Preparing the export of opencare data

alberto · December 20, 2017, 10:37am

@melancon, @jason_vallet, as you know we committed to creating a tidy and open dataset to upload onto Zenodo at the end of the project. Time to do this. Since the data structure changed a lot in the move from Drupal to Discourse, we won’t do it as at the end of 2016.

The main question is how we do that. Tabular data in JSON? Graph data in GraphML? What do you think?

In a Discourse framework, we need to export:

A list of topics
A list of posts
A list of users
A list of annotations
A list of codes

Items 1-3 are opencare’s primary data, 4-5 are secondary data.

For topics, we need to export the following fields:

ID
title
created_at

For posts:

ID
topic_id
username (hashed)
Full text. I use cooked from API calls to the topic; to get raw we need to call each post individually.
reply_to_post_number
reply_to_user (hashed)

For users:

username (hashed)

For annotations:

ID
code_id
quote

For codes:

ID
label

melancon · December 30, 2017, 9:13am

@jason_vallet Where are we with the data export? Just asking so I know whether I should do anything to help tis get to its conclusion.

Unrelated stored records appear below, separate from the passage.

-- ==== Sys2Proof/Certificates/Slice0/Obligations.lean ====
section
/-! DEFINITION. The obligations: claims about the block, each formalising rules of spec/. -/

open Sys2Proof Sys2Proof.Machine Sys2Proof.Safety

/-! ### The command word -/

/-- 40_command_protocol.md R81: Decode(w) on every 32-bit word. -/
def Obligations.DecodeAcceptsExactlyThreeWords : Prop :=
  ∀ w : Word, (decode w).toOption =
    if w = 0x00000001 then some .buildTree
    else if w = 0x00000002 then some .buildCodes
    else if w = 0x00000003 then some .encode
    else none

/-- 30_encoding.md R66, R67: the encoder's words are the well-formed words, and decoding inverts it on both sides. -/
def Obligations.DecodeAndEncodeAgree : Prop :=
  (∀ i : Instr, decode (encode i) = .ok i ∧ cmdWellFormed (encode i) = true) ∧
  (∀ (w : Word) (i : Instr), decode w = .ok i → encode i = w) ∧
  (∀ w : Word, cmdWellFormed w = true ↔ ∃ i, decode w = .ok i)

/-- Words written out from 30_encoding.md R67 and the vectors V-CP-1 to V-CP-4 of 95_test_vectors.md. -/
def Obligations.CommandWordSanity : Prop :=
  decode 0b00000000000000000000000000000001 = .ok .buildTree ∧
  decode 0b00000000000000000000000000000010 = .ok .buildCodes ∧
  decode 0b00000000000000000000000000000011 = .ok .encode ∧
  decode 0x00000000 = .error .noSuchOp ∧
  decode 0x00000004 = .error .noSuchOp ∧
  decode 0x00000011 = .error .mbzNotZero ∧
  decode 0xFFFFFFFF = .error .mbzNotZero

/-! ### Issue, completion, errors -/

/-- 40_command_protocol.md R79: the write of a word to CMD. -/
def Obligations.CommandIssueLatchesTheWord : Prop :=
  ∀ (s : State) (w : Word) (rest : List Event), s.inbox = .hostWrite 0x010 .b4 w :: rest →
    step s =
      if s.busy then .next { s with inbox := rest, answer := some (.writeAnswer .okay), ovr := true }
      else .next { s with
        inbox := rest, answer := some (.writeAnswer .okay), cmdLatch := w, busy := true, done := false }

/-- 40_command_protocol.md R80: where CMD_LATCH decodes and ENGINE has its turn, the step is exec of the command; the step
does nothing around exec but take ENGINE's turn from the inbox. -/
def Obligations.StepRunsTheDecodedCommand : Prop :=
  ∀ (s : State) (i : Instr), s.busy = true → decode s.cmdLatch = .ok i →
    (s.inbox = [] → step s = exec i s) ∧
    (∀ rest, s.inbox = .engineStep :: rest → step s = exec i { s with inbox := rest })

/-- 40_command_protocol.md R80, 70_reset_and_hazards.md R142: the completion step is enabled only while BUSY = 1; an idle
block with nothing to do keeps its state. That a step with no event is ENGINE's turn is the model's choice (log 12), and so
is that ENGINE's turn of an idle block does nothing (log 1). -/
def Obligations.IdleBlockStaysAsItIs : Prop :=
  ∀ s : State, s.busy = false →
    (s.inbox = [] → step s = .next s) ∧
    (∀ rest, s.inbox = .engineStep :: rest → step s = .next { s with inbox := rest })

/-- 30_encoding.md R68: an illegal word is accepted while idle and completes with IllegalCommand, with no other effect. -/
def Obligations.IllegalWordCompletesWithIllegalCommand : Prop :=
  ∀ (s : State) (w : Word),
    (w.extractLsb' 0 4 = 0 ∨ 4 ≤ (w.extractLsb' 0 4).toNat ∨ w.extractLsb' 4 28 ≠ 0) →
    (∀ rest, s.busy = false → s.inbox = .hostWrite 0x010 .b4 w :: rest →
      step s = .next { s with
        inbox := rest, answer := some (.writeAnswer .okay), cmdLatch := w, busy := true, done := false }) ∧
    (∀ rest, s.busy = true → s.cmdLatch = w → s.inbox = .engineStep :: rest →
      step s = .next { s with
        inbox := rest, err := 5, errInfo := w, errIndex := 0, busy := false, done := true })

/-- 40_command_protocol.md R84, the end of R80 and the codes of 60_exceptions.md R125: WriteErr, and what every completion
leaves in the error registers, BUSY and DONE. -/
def Obligations.CompletionWritesErrorRegisters : Prop :=
  (∀ (s : State) (code : BitVec 4) (info index : Word),
    s.writeErr code info index = { s with err := code, errInfo := info, errIndex := index }) ∧
  (∀ s : State, s.errorFlag = true ↔ s.err ≠ 0) ∧
  (∀ (s t : State), engineComplete s = .next t →
    t.busy = false ∧ t.done = true ∧ (t.err = 0 → t.errInfo = 0 ∧ t.errIndex = 0) ∧ t.err.toNat ≤ 7)

/-- 40_command_protocol.md R83, 60_exceptions.md R130: a command that ends in an error changes nothing but ERR, ERR_INFO,
ERR_INDEX, BUSY and DONE. -/
def Obligations.FailedCommandChangesOnlyErrorRegisters : Prop :=
  ∀ (s t : State), engineComplete s = .next t → t.err ≠ 0 →
    t = { s with err := t.err, errInfo := t.errInfo, errIndex := t.errIndex, busy := false, done := true }

/-- 40_command_protocol.md R87: the flag lifecycle, and the order the flags enforce. -/
def Obligations.ValidityFlagLifecycle : Prop :=
  (∀ (s t : State) (rest : List Event), s.inbox = .resetInput :: rest → step s = .next t →
    t.treeValid = false ∧ t.codesValid = false ∧ t.outValid = false) ∧
  (∀ s t : State, exec .buildTree s = .next t → t.err = 0 →
    t.treeValid = true ∧ t.codesValid = false ∧ t.outValid = s.outValid) ∧
  (∀ s t : State, exec .buildCodes s = .next t → t.err = 0 →
    t.treeValid = false ∧ t.codesValid = true ∧ t.outValid = s.outValid) ∧
  (∀ s t : State, exec .encode s = .next t → t.err = 0 →
    t.treeValid = s.treeValid ∧ t.codesValid = s.codesValid ∧ t.outValid = true) ∧
  (∀ s t : State, engineComplete s = .next t → t.err ≠ 0 →
    t.treeValid = s.treeValid ∧ t.codesValid = s.codesValid ∧ t.outValid = s.outValid) ∧
  (∀ s : State, s.treeValid = false → ∃ t, exec .buildCodes s = .next t ∧ t.err = 6) ∧
  (∀ s : State, s.codesValid = false → ∃ t, exec .encode s = .next t ∧ t.err = 6)

/-- The frame of each command, in every outcome: what it may change (41_tree_builder.md R99, 42_code_assigner.md R108,
43_bitstream_encoder.md R120, R121, 40_command_protocol.md R80, R84); no byte of OUT past the stream changes. -/
def Obligations.CommandFrames : Prop :=
  (∀ s t : State, exec .buildTree s = .next t →
    t = { s with
      node := t.node, nodeCount := t.nodeCount, rootCntLo := t.rootCntLo, rootCntHi := t.rootCntHi,
      treeValid := t.treeValid, codesValid := t.codesValid,
      err := t.err, errInfo := t.errInfo, errIndex := t.errIndex, busy := false, done := true }) ∧
  (∀ s t : State, exec .buildCodes s = .next t →
    t = { s with
      ctab := t.ctab, treeValid := t.treeValid, codesValid := t.codesValid,
      err := t.err, errInfo := t.errInfo, errIndex := t.errIndex, busy := false, done := true }) ∧
  (∀ s t : State, exec .encode s = .next t →
    t = { s with
      out := t.out, hdrBitLen := t.hdrBitLen, outBitLen := t.outBitLen, outValid := t.outValid,
      err := t.err, errInfo := t.errInfo, errIndex := t.errIndex, busy := false, done := true } ∧
    ∀ j, byteCount (streamBits s).length ≤ j → t.outAt j = s.outAt j)

/-! ### The bus -/

/-- 20_memory.md R47, R48, R49 with the map of R45: exactly the misaligned, wrong-size and unmapped accesses get the ERROR
response; such a transaction changes no state and a read returns 0. -/
def Obligations.BusErrorExactlyForUnacceptedAccess : Prop :=
  ∀ (s : State) (rest : List Event) (a : Word) (n : BusSize) (v : Word),
    (s.inbox = .hostRead a n :: rest →
      (¬ busAccepts s.params a.toNat (sizeBytes n) →
        step s = .next { s with inbox := rest, answer := some (.readAnswer .error 0) }) ∧
      (busAccepts s.params a.toNat (sizeBytes n) →
        ∃ t d, step s = .next t ∧ t.answer = some (.readAnswer .okay d))) ∧
    (s.inbox = .hostWrite a n v :: rest →
      (¬ busAccepts s.params a.toNat (sizeBytes n) →
        step s = .next { s with inbox := rest, answer := some (.writeAnswer .error) }) ∧
      (busAccepts s.params a.toNat (sizeBytes n) →
        ∃ t, step s = .next t ∧ t.answer = some (.writeAnswer .okay)))

/-- 20_memory.md R50, R58: a read has no side effect; only the answer, and the model's count of draws (log 6), move. -/
def Obligations.ReadsHaveNoSideEffect : Prop :=
  ∀ (s : State) (rest : List Event) (a : Word) (n : BusSize), s.inbox = .hostRead a n :: rest →
    ∃ t, step s = .next t ∧ t = { s with inbox := rest, answer := t.answer, draws := t.draws } ∧
      (s.busy = false → t.draws = s.draws)

/-- 10_state.md R17 to R31 and its register map: what each register reads, reserved bits 0; the result registers while
idle. -/
def Obligations.RegistersReadTheirValues : Prop :=
  ∀ (s : State) (rest : List Event) (a d : Word), s.inbox = .hostRead a .b4 :: rest →
    ((a, d) ∈ openRegisters s ∨ (s.busy = false ∧ (a, d) ∈ resultRegisters s)) →
    step s = .next { s with inbox := rest, answer := some (.readAnswer .okay d) }

/-- 20_memory.md R53: while BUSY = 1 a read of a result area is a draw, one per read, and every other location reads its
current value. The draw is the free value Config.busyRead (log 6): nothing is claimed of it. -/
def Obligations.BusyReadsOfResultsAreDraws : Prop :=
  ∀ (s : State) (rest : List Event) (a : Word) (n : BusSize), s.busy = true → s.inbox = .hostRead a n :: rest →
    busAccepts s.params a.toNat (sizeBytes n) →
    (((0x02C ≤ a.toNat ∧ a.toNat < 0x040) ∨ (0x2000 ≤ a.toNat ∧ a.toNat < 0x8000) ∨ 0x02000000 ≤ a.toNat) →
      paramsWellFormed s.params →
      step s = .next { s with
        inbox := rest, draws := s.draws + 1,
        answer := some (.readAnswer .okay (lowBytes n (Config.busyRead s.draws))) }) ∧
    (∀ d, n = .b4 → (a, d) ∈ openRegisters s →
      step s = .next { s with inbox := rest, answer := some (.readAnswer .okay d) }) ∧
    (∀ i, i < 256 → a.toNat = 0x1000 + 8 * i →
      step s = .next { s with
        inbox := rest, answer := some (.readAnswer .okay (BitVec.ofNat 32 (s.ftabAt i).sym.toNat)) }) ∧
    (∀ i, i < 256 → a.toNat = 0x1004 + 8 * i →
      step s = .next { s with inbox := rest, answer := some (.readAnswer .okay (s.ftabAt i).cnt) }) ∧
    (∀ i, i < s.params.maxSrcLen → a.toNat = 0x01000000 + i → paramsWellFormed s.params →
      ∃ d, d.toNat = ((List.range (sizeBytes n)).map fun k => (s.srcAt (i + k)).toNat * 256 ^ k).sum ∧
        step s = .next { s with inbox := rest, answer := some (.readAnswer .okay d) })

/-- 20_memory.md R50, R55: an OKAY read of SRC (at any time) or OUT (while idle) returns the bytes little-endian, upper bits
0. -/
def Obligations.ByteWindowsReadLittleEndian : Prop :=
  ∀ (s : State) (rest : List Event) (a : Word) (n : BusSize) (i : Nat),
    paramsWellFormed s.params → s.inbox = .hostRead a n :: rest → a.toNat % sizeBytes n = 0 →
    (a.toNat = 0x01000000 + i → i + sizeBytes n ≤ s.params.maxSrcLen →
      ∃ d, d.toNat = ((List.range (sizeBytes n)).map fun k => (s.srcAt (i + k)).toNat * 256 ^ k).sum ∧
        step s = .next { s with inbox := rest, answer := some (.readAnswer .okay d) }) ∧
    (a.toNat = 0x02000000 + i → i + sizeBytes n ≤ s.params.outCapBytes → s.busy = false →
      ∃ d, d.toNat = ((List.range (sizeBytes n)).map fun k => (s.outAt (i + k)).toNat * 256 ^ k).sum ∧
        step s = .next { s with inbox := rest, answer := some (.readAnswer .okay d) })

/-- 20_memory.md R51, R55: an OKAY write to SRC while idle stores its bytes little-endian, and leaves every other byte and
every other field unchanged. -/
def Obligations.SourceWritesStoreTheirBytes : Prop :=
  ∀ (s : State) (rest : List Event) (a : Word) (n : BusSize) (v : Word) (i : Nat),
    paramsWellFormed s.params → s.busy = false → s.inbox = .hostWrite a n v :: rest →
    a.toNat % sizeBytes n = 0 → a.toNat = 0x01000000 + i → i + sizeBytes n ≤ s.params.maxSrcLen →
    ∃ t, step s = .next t ∧ t = { s with inbox := rest, answer := some (.writeAnswer .okay), src := t.src } ∧
      (∀ k, k < sizeBytes n → (t.srcAt (i + k)).toNat = v.toNat / 256 ^ k % 256) ∧
      (∀ j, j < i ∨ i + sizeBytes n ≤ j → t.srcAt j = s.srcAt j)

/-- 30_encoding.md R70: an FTAB entry's two words, read and written; reserved bits are discarded and read 0. -/
def Obligations.FrequencyTableWindowLayout : Prop :=
  ∀ (s : State) (rest : List Event) (a v : Word) (i : Nat), i < 256 →
    (s.inbox = .hostRead a .b4 :: rest → a.toNat = 0x1000 + 8 * i →
      step s = .next { s with
        inbox := rest, answer := some (.readAnswer .okay (BitVec.ofNat 32 (s.ftabAt i).sym.toNat)) }) ∧
    (s.inbox = .hostRead a .b4 :: rest → a.toNat = 0x1000 + 8 * i + 4 →
      step s = .next { s with inbox := rest, answer := some (.readAnswer .okay (s.ftabAt i).cnt) }) ∧
    (s.busy = false → s.inbox = .hostWrite a .b4 v :: rest → a.toNat = 0x1000 + 8 * i →
      ∃ t, step s = .next t ∧ t = { s with inbox := rest, answer := some (.writeAnswer .okay), ftabSym := t.ftabSym } ∧
        (t.ftabAt i).sym.toNat = v.toNat % 256 ∧ ∀ j, j ≠ i → (t.ftabAt j).sym = (s.ftabAt j).sym) ∧
    (s.busy = false → s.inbox = .hostWrite a .b4 v :: rest → a.toNat = 0x1000 + 8 * i + 4 →
      ∃ t, step s = .next t ∧ t = { s with inbox := rest, answer := some (.writeAnswer .okay), ftabCnt := t.ftabCnt } ∧
        (t.ftabAt i).cnt = v ∧ ∀ j, j ≠ i → (t.ftabAt j).cnt = (s.ftabAt j).cnt)

/-- 30_encoding.md R71: the four read-only words of a NODE entry, read while idle. -/
def Obligations.NodeWindowLayout : Prop :=
  ∀ (s : State) (rest : List Event) (a v : Word) (i k : Nat), i ≤ 510 → k < 4 → a.toNat = 0x2000 + 16 * i + 4 * k →
    (s.inbox = .hostWrite a .b4 v :: rest →
      step s = .next { s with inbox := rest, answer := some (.writeAnswer .okay) }) ∧
    (s.busy = false → s.inbox = .hostRead a .b4 :: rest →
    ∃ d : Word, step s = .next { s with inbox := rest, answer := some (.readAnswer .okay d) } ∧
      (k = 0 → d.toNat = (s.nodeAt i).cnt.toNat % 2 ^ 32) ∧
      (k = 1 → d.toNat = (s.nodeAt i).cnt.toNat / 2 ^ 32) ∧
      (k = 2 → d.toNat = (s.nodeAt i).lp.toNat * 2 ^ 31 + (s.nodeAt i).rp.toNat * 2 ^ 30 +
        (s.nodeAt i).right.toNat * 2 ^ 16 + (s.nodeAt i).left.toNat) ∧
      (k = 3 → d.toNat = (s.nodeAt i).hs.toNat * 2 ^ 31 + (s.nodeAt i).sym.toNat))

/-- 30_encoding.md R72: the sixteen read-only words of a CTAB entry, read while idle. -/
def Obligations.CodeTableWindowLayout : Prop :=
  ∀ (s : State) (rest : List Event) (a v : Word) (c k : Nat), c ≤ 255 → k < 16 → a.toNat = 0x4000 + 64 * c + 4 * k →
    (s.inbox = .hostWrite a .b4 v :: rest →
      step s = .next { s with inbox := rest, answer := some (.writeAnswer .okay) }) ∧
    (s.busy = false → s.inbox = .hostRead a .b4 :: rest →
    ∃ d : Word, step s = .next { s with inbox := rest, answer := some (.readAnswer .okay d) } ∧
      (k = 0 → d.toNat = (s.ctabAt c).valid.toNat * 2 ^ 31 + (s.ctabAt c).len.toNat) ∧
      (1 ≤ k → k ≤ 8 → ∀ b, b < 32 → d.getLsbD (31 - b) = (s.codeOf c).getD (32 * (k - 1) + b) false) ∧
      (9 ≤ k → d = 0))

federico_monaco · January 7, 2018, 9:45am

Hi @melancon @alberto @jason_vallet,
is there any news for me about updated data to be used by Tulip?
Are such data uploaded as open data somewhere where i can download it?
Thanks

alberto · January 7, 2018, 9:27pm

That depends.

The dashboard is up to date, and you can export from that in Tulip format. BUT five people have denied consent to their content being used in research. This information is stored in the edgeryders.eu database, but not yet available through APIs. Additionally, we probably need to hash the usernames.

So.

For the consent, we (Edgeryders) need to close this issue (ping @matthias and @daniel). Next, @jason_vallet needs to close this one.

For the hashing, we should either disable export of graphs from GraphRyder or hash usernames upon building the graph, so that usernames are neither visualized on GraphRyder nor exportable from it. Guy, Jason, do you want an issue on GitHub?

matthias · January 10, 2018, 1:28pm

Daniel fixed that now, so @jason_vallet can go on with the next step of fixing this one as outlined by @alberto.